__DIRECTIONS FOR THIS TASK__.
Extract all lines in the data that contain the word "consumerTake".

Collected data
/-! ## Dowel and event counters (chapter 16) -/

/-- EVENT_TAKE, CONSUMER_TAKE, RELAY_EMIT, SOFT_EVENT and CHANNEL_ATTR (R486 to R493, R495, R498): an event that one channel takes
(R494: one that was ON before its tick) is delivered to its free input, or held
by the gate, or discarded as a loop; a consumer takes its delivery and does what its own command does; a relay sends on what it holds once its
delay has gone by; a soft event fires at the next tick, once; and a secure ATTR write gives a channel that is OFF its owner and attribute. -/
def Obligations.EventsReachTheirInputs : Prop :=
  ∀ (s : State),
    let pages := fun (m : Nat) => m = 0 ∨ isDsp m = true
    (s.time.running = false ∨ (∀ e ∈ s.dowel.fired, s.time.tclk < e.tick) → exec .eventTake s = .next s) ∧
    (∀ e c, s.time.running = true → s.dowel.fired = [e] → e.tick ≤ s.time.tclk → c < 256 →
      (s.idxWith 0x6900 0x69FF 5 e.source).filter (fun i => s.channelTakes (i - 0x6900) e) = [0x6900 + c] →
      let i := 0x6900 + c
      let id := s.reg i 6
      let seen := if 0x400 ≤ e.source then e.visited else 0
      (s.flag i 4 || (!s.sourceSecure e.source && !s.inputSecure id)) = true →
        (bitAt seen c = true → Completes .eventTake s (fun t => t.dowel.fired = [] ∧ t.reg i 0x0C = satAdd32 (s.reg i 0x0C) 1 ∧ t.dowel.inputs = s.dowel.inputs)) ∧
        (bitAt seen c = false → s.gateLevel (s.reg i 7) = s.flag i 8 → Completes .eventTake s (fun t => t.dowel.fired = [] ∧
          t.reg i 0x0B = satAdd32 (s.reg i 0x0B) 1 ∧ t.dowel.inputs = s.dowel.inputs)) ∧
        (bitAt seen c = false → s.gateLevel (s.reg i 7) ≠ s.flag i 8 → Completes .eventTake s (fun t => t.dowel.fired = [] ∧
          t.reg i 0x0A = wrapAdd64 (s.reg i 0x0A) 1 ∧ t.reg i 0x0E = e.sc ∧ t.reg i 0x0F = e.payload ∧ (t.input id).delivered = wrapAdd64 (s.input id).delivered 1 ∧
          ((s.input id).held = none → id < 0x381 ∨ 0x388 < id → ∃ d, (t.input id).held = some d ∧ d.since = s.time.tclk ∧ d.channel = c ∧ d.event.source = e.source ∧
            d.event.payload = e.payload ∧ d.event.sc = e.sc ∧ bitAt d.event.visited c = true)))) ∧
    (∀ id, id < 0x428 → inputExists s.board id = false ∨ s.held id = none → exec (.consumerTake id) s = .next s) ∧
    (∀ id, (0x300 ≤ id ∧ id < 0x308) ∨ (0x381 ≤ id ∧ id ≤ 0x388) ∨ (0x390 ≤ id ∧ id < 0x394) ∨ (0x420 ≤ id ∧ id < 0x428) → (s.held id).isSome = true →
      Completes (.consumerTake id) s (fun t => (t.input id).held = (s.input id).queued)) ∧
    (∀ k, (s.held (0x300 + k)).isSome = true → k < 8 → exec (.consumerTake (0x300 + k)) s = exec (.toutEvent k) s) ∧
    (∀ k, (s.held (0x390 + k)).isSome = true → k < 4 → exec (.consumerTake (0x390 + k)) s = exec (.alertDelivery k) s) ∧
    (∀ r, r < 32 →
      (s.held (0x400 + r) = none → exec (.relayEmit r) s = .next s) ∧
      (∀ d, (s.input (0x400 + r)).held = some d → exec (.consumerTake (0x400 + r)) s = exec (.relayEmit r) s ∧
        (s.time.tclk < d.since + 1 + s.reg (0x6810 + r) 1 → exec (.relayEmit r) s = .next s) ∧
        (d.since + 1 + s.reg (0x6810 + r) 1 ≤ s.time.tclk → Completes (.relayEmit r) s (fun t =>
          t.dowel.fired = s.dowel.fired ++ [{ d.event with source := 0x400 + r, tick := s.time.tclk }] ∧ (t.input (0x400 + r)).held = (s.input (0x400 + r)).queued ∧
          t.reg (0x6810 + r) 2 = wrapAdd64 (s.reg (0x6810 + r) 2) 1)))) ∧
    (∀ n via, n < 32 → (∃ sess, via = .fdp sess ∧ s.letsCmd sess 0x6800 2) ∨ (∃ m secure, via = .page m secure ∧ pages m) →
      ((∃ e ∈ s.dowel.fired, e.source = 0x380 + n ∧ e.tick = s.time.tclk + 1) → Completes (.softEvent via n) s (fun t => t.dowel = s.dowel ∧ t.regs = s.regs)) ∧
      ((∀ e ∈ s.dowel.fired, ¬(e.source = 0x380 + n ∧ e.tick = s.time.tclk + 1)) → Completes (.softEvent via n) s (fun t =>
        t.dowel.fired = s.dowel.fired ++ [⟨0x380 + n, 0, s.sc, 0, 0, s.time.tclk + 1⟩]))) ∧
    (∀ m c v, c < 256 → pages m →
      let owner := bits v 63 56
      let sec := bitAt v 55
      let i := 0x6900 + c
      Completes (.channelAttr m false c v) s (fun t => t.reg 0x5C03 cFabSecure = satAdd32 (s.reg 0x5C03 cFabSecure) 1 ∧ t.reg i 3 = s.reg i 3 ∧ t.reg i 4 = s.reg i 4) ∧
      (s.pageOwner m c = true → s.reg i 2 = stOff → s.ownerCheck owner = 0 → s.secureOk sec (s.reg i 5) (s.reg i 6) = true →
        Completes (.channelAttr m true c v) s (fun t => t.reg i 3 = owner ∧ t.reg i 4 = ofBool sec)) ∧
      (s.pageOwner m c = false ∨ s.reg i 2 ≠ stOff → Completes (.channelAttr m true c v) s (fun t => t.reg i 3 = s.reg i 3 ∧ t.reg i 4 = s.reg i 4 ∧
        t.reg 0x6800 6 = satAdd32 (s.reg 0x6800 6) 1)))

/-- ALERT_DELIVERY, ALERT_PULSE_END, ALERT_RELEASE, SNAPSHOT_TIME, SNAPSHOT_EVENT, SNAP_NOW, COUNTER_CLEAR, OVF_CLEAR and COUNTER_WRAP (R496, R501 to R503): a delivery
drives its ball as the mode says; a pulse ends when its width has gone by, and a latched ball is released; a snapshot, at its time or by an event, copies every counter of its group that is ON, at most once a tick; and a
counter is cleared, its overflow flag is cleared by writing 1, and a wrap sets it. -/
def Obligations.AlertsAndCounters : Prop :=
  ∀ (s : State),
    (∀ k, k < 4 →
      let i := 0x6830 + k
      (s.held (0x390 + k) = none → exec (.alertDelivery k) s = .next s) ∧
      ((s.held (0x390 + k)).isSome = true → k < s.dowel.alerts.length → Completes (.alertDelivery k) s (fun t => t.reg i 5 = satAdd32 (s.reg i 5) 1 ∧
        (t.input (0x390 + k)).held = (s.input (0x390 + k)).queued ∧
        (s.reg i 1 = 1 → t.reg i 3 = 1 ∧ t.alertBall k = { s.alertBall k with pulse := some (s.time.tclk + 1 + s.reg i 2) }) ∧
        (s.reg i 1 = 2 → t.reg i 3 = 1 ∧ t.alertBall k = { s.alertBall k with latched := true }) ∧
        (s.reg i 1 ≠ 1 → s.reg i 1 ≠ 2 → t.reg i 3 = s.reg i 3 ∧ t.alertBall k = s.alertBall k))) ∧
      (∀ e, (s.alertBall k).pulse = some e → (s.time.tclk < e → exec (.alertPulseEnd k) s = .next s) ∧
        (e ≤ s.time.tclk → k < s.dowel.alerts.length → Completes (.alertPulseEnd k) s (fun t =>
          t.reg i 3 = ofBool (s.alertBall k).latched ∧ t.alertBall k = { s.alertBall k with pulse := none }))) ∧
      ((s.alertBall k).pulse = none → exec (.alertPulseEnd k) s = .next s) ∧
      (∀ sess, s.letsCmd sess i 4 →
        ((s.alertBall k).latched = true → k < s.dowel.alerts.length → Completes (.alertRelease sess k) s (fun t =>
          t.reg i 3 = ofBool (s.alertBall k).pulse.isSome ∧ t.alertBall k = { s.alertBall k with latched := false })) ∧
        ((s.alertBall k).latched = false → Completes (.alertRelease sess k) s (fun t => t.regs = s.regs ∧ t.dowel = s.dowel)))) ∧
    (∀ g, g < 8 → g < s.dowel.snapTick.length → nthD none s.dowel.snapTick g ≠ some s.time.tclk → sorted s.regs = true →
      let i := 0x6A10 + g
      let taken := fun (t : State) => t.reg i 5 = wrapAdd64 (s.reg i 5) 1 ∧ t.reg i 6 = s.tb80 0 ∧ t.reg i 7 = s.sc ∧
        nthD none t.dowel.snapTick g = some s.time.tclk ∧ ∀ n, n < 64 → n < s.dowel.counters.length → s.reg (0x6A40 + n) 2 = stOn → s.reg (0x6A40 + n) 5 = g →
          t.reg (0x6A40 + n) 7 = s.counter n ∧ t.counter n = if s.flag i 4 then 0 else s.counter n
      let due := (s.reg i 1 = 1 ∨ s.reg i 1 = 3) ∧ nthD false s.dowel.snapDone g = false ∧ nsOfTime80 (s.reg i 2) ≤ s.tb0Ns
      (due → g < s.dowel.snapDone.length → Completes (.snapshotTime g) s (fun t => taken t ∧ nthD false t.dowel.snapDone g = decide (s.reg i 3 = 0) ∧
        t.reg i 2 = if s.reg i 3 = 0 then s.reg i 2 else time80OfNs (nextSnapTime (nsOfTime80 (s.reg i 2)) (s.reg i 3) s.tb0Ns))) ∧
      (¬due → exec (.snapshotTime g) s = .next s) ∧
      ((s.held (0x420 + g)).isSome = true → s.reg i 1 = 2 ∨ s.reg i 1 = 3 → Completes (.snapshotEvent g) s taken) ∧
      ((s.held (0x420 + g)).isSome = true → s.reg i 1 ≠ 2 → s.reg i 1 ≠ 3 → Completes (.snapshotEvent g) s (fun t => t.regs = s.regs ∧
        (t.input (0x420 + g)).held = (s.input (0x420 + g)).queued)) ∧
      (∀ sess, s.letsCmd sess i 8 → Completes (.snapNow sess g) s taken)) ∧
    (∀ n, n < 64 →
      let i := 0x6A40 + n
      (∀ via, (∃ sess, via = .fdp sess ∧ s.letsCmd sess i 9) ∨ (∃ m secure, via = .page m secure ∧ (m = 0 ∨ isDsp m = true)) →
        Completes (.counterClear via n) s (fun t => t.counter n = 0 ∧ t.regs = s.regs)) ∧
      (∀ sess, s.lets sess i 8 → Completes (.ovfClear sess n) s (fun t => t.reg i 8 = s.reg i 8 - (s.reg i 8 &&& 1) ∧ t.dowel = s.dowel)) ∧
      (s.reg i 2 = stOn → s.reg i 4 ≠ 2 → s.counter n = 2 ^ 48 - 1 → Completes (.counterWrap n) s (fun t => t.counter n = 0 ∧ t.reg i 8 = 1)) ∧
      (s.counter n ≠ 2 ^ 48 - 1 → exec (.counterWrap n) s = .next s))

/-! ## Availability, power and test access (chapters 17 to 19) -/

/-- LOCKSTEP_MISMATCH, WATCHDOG_EXPIRY, FAILOVER, PAIR_SELFTEST_COMPLETE, ACTIVATE, LOADING_COMPLETE, HANDOVER_COMPLETE, PROBATION_END and FIRMWARE_FLASH_COMPLETE (R512,
R513, R518 to R520, R526): a failing ACTIVE pair goes to SELFTEST and the STANDBY pair takes over, or none is ACTIVE; an update loads the STANDBY pair, hands over,
and after probation, no sooner than its end, keeps its slot; and a failover ends an update in progress,
or restarts a probation it was commanded in. The gap of a failover is a free value of at most 2 ms (log 4).
What the check of an image finds is a free value (log 8). -/
def Obligations.PairsFailOverAndUpdate : Prop :=
  ∀ (s : State),
    let a := s.reg 0x7020 1
    let b := 1 - a
    let u := s.reg 0x7010 4
    let takesOver := fun (cause : Nat) (t : State) => t.pair a = 2 ∧ t.pair b = 0 ∧ t.reg 0x7020 1 = b ∧ t.reg 0x7020 4 = satAdd32 (s.reg 0x7020 4) 1 ∧
      t.reg 0x7020 5 = cause ∧ t.reg 0x7020 7 ≤ 2000 ∧ t.avail.dead = s.avail.dead ∧
      t.reg 0x7010 4 = (if u = 1 ∨ u = 2 then 5 else if u = 3 ∧ cause ≠ 4 then 6 else u) ∧
      t.avail.probationEnds = (if u = 3 ∧ cause = 4 then s.time.tclk + s.reg 0x7010 9 * 500000000 else s.avail.probationEnds)
    (∀ i cause, (i = Instr.lockstepMismatch ∧ cause = 1) ∨ (i = Instr.watchdogExpiry ∧ cause = 2) →
      (s.mgmtRuns = false → exec i s = .next s) ∧
      (s.mgmtRuns = true → a ≤ 1 → (s.pair b = 1 ∨ s.pair b = 4 → Completes i s (takesOver cause)) ∧
        (s.pair b ≠ 1 → s.pair b ≠ 4 → Completes i s (fun t => t.pair a = 2 ∧ t.avail.dead = true ∧ t.reg 0x7020 1 = a)))) ∧
    (∀ sess, s.lets sess 0x7020 6 → (a ≤ 1 → s.pair b = 1 → Completes (.failover sess) s (takesOver 4)) ∧
      (s.hasStandby = false → Completes (.failover sess) s (fun t => t.regs = s.regs ∧ t.avail = s.avail))) ∧
    (∀ passed, (s.pair 0 = 2 → Completes (.pairSelftestComplete passed) s (fun t => t.pair 0 = (if passed then 1 else 3) ∧ t.pair 1 = s.pair 1)) ∧
      (s.pair 0 ≠ 2 → s.pair 1 = 2 → Completes (.pairSelftestComplete passed) s (fun t => t.pair 1 = (if passed then 1 else 3) ∧ t.pair 0 = s.pair 0)) ∧
      (s.pair 0 ≠ 2 → s.pair 1 ≠ 2 → exec (.pairSelftestComplete passed) s = .next s)) ∧
    (∀ sess, s.lets sess 0x7010 3 →
      (s.canActivate = true → Completes (.activate sess) s (fun t => t.reg 0x7010 4 = 1 ∧ t.pair (if s.pair 0 = 1 then 0 else 1) = 4)) ∧
      (s.canActivate = false → Completes (.activate sess) s (fun t => t.regs = s.regs ∧ t.avail = s.avail))) ∧
    (u = 1 → Completes .loadingComplete s (fun t => t.reg 0x7010 4 = 2 ∧ t.avail = s.avail)) ∧
    (u ≠ 1 → exec .loadingComplete s = .next s) ∧
    (∀ gap, (u = 2 → a ≤ 1 → Completes (.handoverComplete gap) s (fun t => t.pair a = 1 ∧ t.pair b = 0 ∧ t.reg 0x7020 1 = b ∧ t.reg 0x7020 5 = 3 ∧
        t.reg 0x7020 7 = gap % 2 ^ 32 ∧ t.reg 0x7010 5 = 1 - s.reg 0x7010 5 ∧ t.avail.prevSlot = s.reg 0x7010 5 ∧ t.reg 0x7010 4 = 3 ∧
        t.avail.probationEnds = s.time.tclk + s.reg 0x7010 9 * 500000000 ∧ t.reg 0x1000 5 = (s.fwSlot (1 - s.reg 0x7010 5)).version)) ∧
      (u ≠ 2 → exec (.handoverComplete gap) s = .next s)) ∧
    (u = 3 → s.avail.probationEnds ≤ s.time.tclk → Completes .probationEnd s (fun t => t.nv.bootSlot = s.reg 0x7010 5 ∧ t.reg 0x7010 6 = s.reg 0x7010 5 ∧ t.reg 0x7010 4 = 4 ∧
      t.reg 0x7010 0x0A = satAdd32 (s.reg 0x7010 0x0A) 1)) ∧
    (u ≠ 3 ∨ s.time.tclk < s.avail.probationEnds → exec .probationEnd s = .next s) ∧
    (s.reg 0x7010 2 = 1 →
      Completes (.firmwareFlashComplete false) s (fun t => t.reg 0x7010 2 = 5 ∧ t.nv = s.nv) ∧
      (s.power.recovery = false → s.targetSlot < s.nv.slots.length → Completes (.firmwareFlashComplete true) s (fun t => t.reg 0x7010 2 = 2 ∧
        t.fwSlot s.targetSlot = ⟨s.avail.imageVersion, s.avail.imageCrc, 1⟩ ∧ t.reg 0x7010 (7 + s.targetSlot) = s.avail.imageVersion)) ∧
      (s.power.recovery = true → s.power.pwrEn = true → Completes (.firmwareFlashComplete true) s (fun t => t.nv.bootSlot = 0 ∧ t.pwState = pwStarting ∧ t.reg 0x7800 2 = 5))) ∧
    (∀ ok, s.reg 0x7010 2 ≠ 1 → exec (.firmwareFlashComplete ok) s = .next s)

/-- KEEP, KEEP_TIMEOUT, KEEP_ENTRY_COMPLETE, WAKE and KEEP_EXIT_COMPLETE (R529 to R533, R548): KEEP starts under its conditions; after its units are OFF, or at the
timeout, its entry ends in KEEP, or in KEEP_EXIT for a pending wake, with what KEEP loses lost; a wake leaves KEEP or waits for the entry; and an exit ends in RUN. -/
def Obligations.KeepIsEnteredAndLeft : Prop :=
  ∀ (s : State),
    (∀ sess, s.lets sess 0x2000 4 →
      (s.keepOk = true → Completes (.keep sess) s (fun t => t.pwState = pwKeepEntry ∧ 1 ≤ t.power.keepStep ∧ t.power.keepSince = s.time.tclk)) ∧
      (s.pwState = pwKeepEntry → s.flag 0x2000 0x0A = true → Completes (.keep sess) s (fun t => t.reg 0x2000 0x0A = 0 ∧ t.pwState = pwKeepEntry ∧ t.power = s.power)) ∧
      (s.keepOk = false → s.pwState ≠ pwKeepEntry → Completes (.keep sess) s (fun t => t.regs = s.regs ∧ t.power = s.power))) ∧
    (s.pwState = pwKeepEntry → s.power.keepSince + s.reg 0x2000 9 * 500000 ≤ s.time.tclk → Completes .keepTimeout s (fun t => t.pwState = pwKeepEntry ∧ t.power.keepStep = 6)) ∧
    (s.pwState ≠ pwKeepEntry ∨ s.time.tclk < s.power.keepSince + s.reg 0x2000 9 * 500000 → exec .keepTimeout s = .next s) ∧
    (∀ micros, s.pwState ≠ pwKeepEntry → exec (.keepEntryComplete micros) s = .next s) ∧
    (∀ micros, s.pwState = pwKeepEntry → s.power.keepStep = 6 → Completes (.keepEntryComplete micros) s (fun t =>
      t.pwState = (if s.flag 0x2000 0x0A then pwKeepExit else pwKeep) ∧ t.reg 0x2000 0x0A = 0 ∧ t.reg 0x2000 0x0C = satAdd32 (s.reg 0x2000 0x0C) 1 ∧
      t.reg 0x2000 0x0F = min micros 0xFFFFFFFF ∧ t.power.keepStep = 0 ∧ t.crib.lofts = CribState.reset.lofts ∧ t.winnow.channels = WinnowState.reset.channels ∧
      t.sheaf.rx = [] ∧ t.xarray.dumps = [] ∧ t.time.running = (s.time.running && s.flag 0x2000 7) ∧
      (s.flag 0x2000 6 = false → t.xarray.bins = [] ∧ t.xarray.weights = []) ∧ (s.flag 0x2000 6 = true → t.xarray.bins = s.xarray.bins ∧ t.xarray.weights = s.xarray.weights))) ∧
    (∀ sess, s.lets sess 0x2000 5 →
      (s.pwState = pwKeep → Completes (.wake sess) s (fun t => t.pwState = pwKeepExit ∧ t.power = s.power)) ∧
      (s.pwState = pwKeepEntry → Completes (.wake sess) s (fun t => t.reg 0x2000 0x0A = 1 ∧ t.pwState = pwKeepEntry ∧ t.power = s.power)) ∧
      (s.pwState ≠ pwKeep → s.pwState ≠ pwKeepEntry → Completes (.wake sess) s (fun t => t.regs = s.regs ∧ t.power = s.power))) ∧
    (∀ micros, s.pwState ≠ pwKeepExit → exec (.keepExitComplete micros) s = .next s) ∧
    (∀ micros, s.pwState = pwKeepExit → Completes (.keepExitComplete micros) s (fun t => t.pwState = pwRun ∧ t.reg 0x2000 0x10 = min micros 0xFFFFFFFF ∧
      t.time.running = true))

__TASK RESULT__.
    (∀ id, id < 0x428 → inputExists s.board id = false ∨ s.held id = none → exec (.consumerTake id) s = .next s) ∧
      Completes (.consumerTake id) s (fun t => (t.input id).held = (s.input id).queued)) ∧
    (∀ k, (s.held (0x300 + k)).isSome = true → k < 8 → exec (.consumerTake (0x300 + k)) s = exec (.toutEvent k) s) ∧
    (∀ k, (s.held (0x390 + k)).isSome = true → k < 4 → exec (.consumerTake (0x390 + k)) s = exec (.alertDelivery k) s) ∧
      (∀ d, (s.input (0x400 + r)).held = some d → exec (.consumerTake (0x400 + r)) s = exec (.relayEmit r) s ∧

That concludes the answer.